Why I built this
YouTube's recommendation algorithm is a black box you can't control. You can like videos, watch more of what you want, skip what you don't — and your feed still takes days to shift. Sometimes it never does.
I kept running into the same thing. Watch some brainrot before bed — just dumb stuff to turn my brain off — and the next morning my entire feed is brainrot. I wanted news. I wanted basketball highlights. Instead I'm getting recommended the exact content I watched for 20 minutes the night before.
It's not just me. A friend of mine literally made multiple Google accounts to deal with this. One for tech content, one for sports, one for everything else. That's how bad the problem is — people are creating entire accounts just to get different recommendations.
So I built something simpler. You define categories with weighted keywords, and the app pulls YouTube videos matching those keywords in the proportions you set. Want mostly baseball with a little F1? Set the weights. Switch to music whenever. No algorithm training, no waiting, no second account.
How it works
You start with an empty feed and a sidebar for categories.

Hit the + button to create a category. Each one gets a title, keywords, and weights. The weights are percentages that control how much of each keyword shows up in your feed. Here I'm making a Sports category — 40% Baseball, 25% Golf, 25% Tennis, 10% Formula 1.

Hit "Load Videos" on a category and the feed fills up. The app queries the YouTube Data API using your keywords and pulls results proportional to the weights. 40% Baseball means roughly 40% of the videos are baseball content. Each video gets tagged with which keyword it matched.

Click a video and you get a playback page with a related videos sidebar — all still filtered to your category.

Switch to a different category and the whole feed changes. Here's the same app loaded with Music — rock, jazz, classical, pop, all weighted differently.

Scroll down and hit "Load More" for additional results.
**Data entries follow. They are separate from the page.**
/-- The short map of group 1 (R34), by index; `none` for an unassigned slot or a nonzero `res` field. -/
def decShort1 (p : Option Pfx) (h : Word) : Nat → Option Instr
  | 0 => some (.and p (fld 7 14 h) (fld 7 7 h) (fld 7 0 h))
  | 1 => some (.or p (fld 7 14 h) (fld 7 7 h) (fld 7 0 h))
  | 2 => some (.xor p (fld 7 14 h) (fld 7 7 h) (fld 7 0 h))
  | 3 => if zeroAt 0 7 h then some (.not p (fld 7 14 h) (fld 7 7 h)) else none
  | 4 => some (.andn p (fld 7 14 h) (fld 7 7 h) (fld 7 0 h))
  | 7 => if zeroAt 0 7 h then some (.popc p (fld 7 14 h) (fld 7 7 h)) else none
  | 8 => if zeroAt 0 7 h then some (.clz p (fld 7 14 h) (fld 7 7 h)) else none
  | 9 => if zeroAt 0 7 h then some (.ctz p (fld 7 14 h) (fld 7 7 h)) else none
  | 10 => if zeroAt 0 7 h then some (.brev p (fld 7 14 h) (fld 7 7 h)) else none
  | 12 => some (.cmp p (fld 3 14 h) (fld 4 17 h) (fld 7 7 h) (fld 7 0 h))
  | 14 => if zeroAt 4 3 h && zeroAt 11 3 h && zeroAt 17 4 h then some (.pand p (fld 3 14 h) (flag 10 h) (fld 3 7 h) (flag 3 h) (fld 3 0 h)) else none
  | 15 => if zeroAt 4 3 h && zeroAt 11 3 h && zeroAt 17 4 h then some (.por p (fld 3 14 h) (flag 10 h) (fld 3 7 h) (flag 3 h) (fld 3 0 h)) else none
  | 16 => if zeroAt 4 3 h && zeroAt 11 3 h && zeroAt 17 4 h then some (.pxor p (fld 3 14 h) (flag 10 h) (fld 3 7 h) (flag 3 h) (fld 3 0 h)) else none
  | 17 => if zeroAt 0 7 h && zeroAt 11 3 h && zeroAt 17 4 h then some (.pnot p (fld 3 14 h) (flag 10 h) (fld 3 7 h)) else none
  | 18 => if zeroAt 0 7 h && zeroAt 11 3 h && zeroAt 17 4 h then some (.pmov p (fld 3 14 h) (flag 10 h) (fld 3 7 h)) else none
  | 19 => if zeroAt 0 7 h then some (.matchLanes p (fld 7 14 h) (fld 7 7 h)) else none
  | _ => none

/-- The long map of group 1 (R34), by index; `none` for an unassigned slot or a nonzero `res` field. -/
def decLong1 (p : Option Pfx) (h t : Word) : Nat → Option Instr
  | 0 => some (.andImm p (fld 7 14 h) (fld 7 7 h) (fld 7 0 h) (fld 30 0 t))
  | 1 => some (.orImm p (fld 7 14 h) (fld 7 7 h) (fld 7 0 h) (fld 30 0 t))
  | 2 => some (.xorImm p (fld 7 14 h) (fld 7 7 h) (fld 7 0 h) (fld 30 0 t))
  | 4 => some (.andnImm p (fld 7 14 h) (fld 7 7 h) (fld 7 0 h) (fld 30 0 t))
  | 5 => if zeroAt 0 8 t then some (.bfe p (fld 7 14 h) (fld 7 7 h) (fld 7 0 h) (fld 7 23 t) (flag 22 t) (fld 7 15 t) (fld 7 8 t)) else none
  | 6 => if zeroAt 0 8 t then some (.bfi p (fld 7 14 h) (fld 7 7 h) (fld 7 0 h) (fld 7 23 t) (flag 22 t) (fld 7 15 t) (fld 7 8 t)) else none
  | 11 => if zeroAt 0 23 t then some (.bshuf p (fld 7 14 h) (fld 7 7 h) (fld 7 0 h) (fld 7 23 t)) else none
  | 12 => some (.cmpImm p (fld 3 14 h) (fld 4 17 h) (fld 7 7 h) (fld 7 0 h) (fld 30 0 t))
  | 13 => if zeroAt 4 26 t then some (.sel p (fld 7 14 h) (fld 7 7 h) (fld 7 0 h) (flag 3 t) (fld 3 0 t)) else none
  | _ => none

/-- The short map of group 2 (R34), by index; `none` for an unassigned slot or a nonzero `res` field. -/
def decShort2 (p : Option Pfx) (h : Word) : Nat → Option Instr
  | 0 => some (.fadd p (fld 7 14 h) (fld 7 7 h) (fld 7 0 h))
  | 1 => some (.fsub p (fld 7 14 h) (fld 7 7 h) (fld 7 0 h))
  | 2 => some (.fmul p (fld 7 14 h) (fld 7 7 h) (fld 7 0 h))
  | 4 => some (.fmin p (fld 7 14 h) (fld 7 7 h) (fld 7 0 h))
  | 5 => some (.fmax p (fld 7 14 h) (fld 7 7 h) (fld 7 0 h))
  | 6 => if zeroAt 0 7 h then some (.fabs p (fld 7 14 h) (fld 7 7 h)) else none
  | 7 => if zeroAt 0 7 h then some (.fneg p (fld 7 14 h) (fld 7 7 h)) else none
  | 8 => some (.fcmp p (fld 3 14 h) (fld 4 17 h) (fld 7 7 h) (fld 7 0 h))
  | 9 => if zeroAt 0 7 h then some (.fclass p (fld 7 14 h) (fld 7 7 h)) else none
  | 10 => if zeroAt 0 7 h then some (.frint p (fld 7 14 h) (fld 7 7 h)) else none
  | 11 => if zeroAt 0 7 h then some (.fsqrt p (fld 7 14 h) (fld 7 7 h)) else none
  | 12 => if zeroAt 0 7 h then some (.frcp p (fld 7 14 h) (fld 7 7 h)) else none
  | 13 => if zeroAt 0 7 h then some (.frsq p (fld 7 14 h) (fld 7 7 h)) else none
  | 14 => some (.fdiv p (fld 7 14 h) (fld 7 7 h) (fld 7 0 h))
  | 15 => some (.fscale p (fld 7 14 h) (fld 7 7 h) (fld 7 0 h))
  | 16 => some (.hadd2 p (fld 7 14 h) (fld 7 7 h) (fld 7 0 h))
  | _ => none

/-- The long map of group 2 (R34), by index; `none` for an unassigned slot or a nonzero `res` field. -/
def decLong2 (p : Option Pfx) (h t : Word) : Nat → Option Instr
  | 0 => some (.faddImm p (fld 7 14 h) (fld 7 7 h) (fld 7 0 h) (fld 30 0 t))
  | 1 => some (.fsubImm p (fld 7 14 h) (fld 7 7 h) (fld 7 0 h) (fld 30 0 t))
  | 2 => some (.fmulImm p (fld 7 14 h) (fld 7 7 h) (fld 7 0 h) (fld 30 0 t))
  | 3 => if zeroAt 0 23 t then some (.fma p (fld 7 14 h) (fld 7 7 h) (fld 7 0 h) (fld 7 23 t)) else none
  | 4 => some (.fminImm p (fld 7 14 h) (fld 7 7 h) (fld 7 0 h) (fld 30 0 t))
  | 5 => some (.fmaxImm p (fld 7 14 h) (fld 7 7 h) (fld 7 0 h) (fld 30 0 t))
  | 8 => some (.fcmpImm p (fld 3 14 h) (fld 4 17 h) (fld 7 7 h) (fld 7 0 h) (fld 30 0 t))
  | 14 => some (.fdivImm p (fld 7 14 h) (fld 7 7 h) (fld 7 0 h) (fld 30 0 t))
  | 15 => some (.fscaleImm p (fld 7 14 h) (fld 7 7 h) (fld 7 0 h) (fld 30 0 t))
  | 17 => if zeroAt 0 23 t then some (.hfma2 p (fld 7 14 h) (fld 7 7 h) (fld 7 0 h) (fld 7 23 t)) else none
  | 18 => if zeroAt 0 23 t then some (.bfma2 p (fld 7 14 h) (fld 7 7 h) (fld 7 0 h) (fld 7 23 t)) else none
  | 19 => if zeroAt 0 23 t then some (.dot2 p (fld 7 14 h) (fld 7 7 h) (fld 7 0 h) (fld 7 23 t)) else none
  | 20 => if zeroAt 0 23 t then some (.dot4 p (fld 7 14 h) (fld 7 7 h) (fld 7 0 h) (fld 7 23 t)) else none
  | _ => none

/-- The short map of group 3 (R34), by index; `none` for an unassigned slot or a nonzero `res` field. -/
def decShort3 (p : Option Pfx) (h : Word) : Nat → Option Instr
  | 1 => some (.pack p (fld 7 14 h) (fld 7 7 h) (fld 7 0 h))
  | 2 => some (.unpack p (fld 7 14 h) (fld 7 7 h) (fld 7 0 h))
  | 6 => if zeroAt 0 7 h then some (.sin p (fld 7 14 h) (fld 7 7 h)) else none
  | 7 => if zeroAt 0 7 h then some (.cos p (fld 7 14 h) (fld 7 7 h)) else none
  | 8 => if zeroAt 0 7 h then some (.fexp2 p (fld 7 14 h) (fld 7 7 h)) else none
  | 9 => if zeroAt 0 7 h then some (.flog2 p (fld 7 14 h) (fld 7 7 h)) else none
  | 10 => if zeroAt 0 7 h then some (.tanh p (fld 7 14 h) (fld 7 7 h)) else none
  | 11 => if zeroAt 0 7 h then some (.sig p (fld 7 14 h) (fld 7 7 h)) else none
  | _ => none

/-- The long map of group 3 (R34), by index; `none` for an unassigned slot or a nonzero `res` field. -/
def decLong3 (p : Option Pfx) (h t : Word) : Nat → Option Instr
  | 0 => if zeroAt 0 7 h && zeroAt 0 15 t && zeroAt 23 7 t then some (.cvt p (fld 7 14 h) (fld 7 7 h) (fld 4 19 t) (fld 4 15 t)) else none
  | 2 => some (.unpackImm p (fld 7 14 h) (fld 7 7 h) (fld 7 0 h) (fld 30 0 t))
  | 3 => if zeroAt 0 7 h && zeroAt 0 21 t && zeroAt 23 7 t then some (.tdec p (fld 7 14 h) (fld 7 7 h) (fld 2 21 t)) else none
  | 4 => if zeroAt 0 21 t && zeroAt 23 7 t then some (.tenc p (fld 7 14 h) (fld 7 7 h) (fld 7 0 h) (fld 2 21 t)) else none
  | 5 => if zeroAt 0 20 t && zeroAt 23 7 t then some (.qscale p (fld 7 14 h) (fld 7 7 h) (fld 7 0 h) (flag 22 t) (fld 2 20 t)) else none
  | 12 => if zeroAt 0 11 t then some (.shfl p (fld 7 14 h) (fld 7 7 h) (fld 7 0 h) (fld 7 23 t) (flag 22 t) (flag 21 t) (fld 3 18 t) (flag 17 t) (fld 6 11 t)) else none
  | 13 => if zeroAt 0 11 t then some (.shflRel p (fld 7 14 h) (fld 7 7 h) (fld 7 0 h) (fld 7 23 t) (flag 22 t) (flag 21 t) (fld 3 18 t) (flag 17 t) (fld 6 11 t)) else none
  | 14 => if zeroAt 0 11 t then some (.shflXor p (fld 7 14 h) (fld 7 7 h) (fld 7 0 h) (fld 7 23 t) (flag 22 t) (flag 21 t) (fld 3 18 t) (flag 17 t) (fld 6 11 t)) else none
  | 15 => if zeroAt 0 7 h && zeroAt 0 15 t then some (.bcast p (fld 7 14 h) (fld 7 7 h) (fld 7 23 t) (flag 22 t) (fld 2 20 t) (fld 5 15 t)) else none
  | 16 => if zeroAt 0 7 h && zeroAt 11 3 h && zeroAt 0 19 t then some (.vote p (fld 7 14 h) (flag 10 h) (fld 3 7 h) (fld 7 23 t) (flag 22 t) (fld 3 19 t)) else none
  | 17 => if zeroAt 0 7 h && zeroAt 0 16 t then some (.lred p (fld 7 14 h) (fld 7 7 h) (fld 7 23 t) (flag 22 t) (fld 3 19 t) (fld 3 16 t)) else none
  | _ => none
The weights stay consistent.

The real problem
This isn't just a YouTube thing. TikTok, Instagram Reels, YouTube Shorts — same issue. The for-you page is built around what you watched recently, not what you want right now. Short-form content moves fast, and the same stuff gets repetitive even faster.
Users don't have a way to say "I want this type of content right now." The only lever you get is your watch history, and that's a slow, blunt tool. I wanted something direct.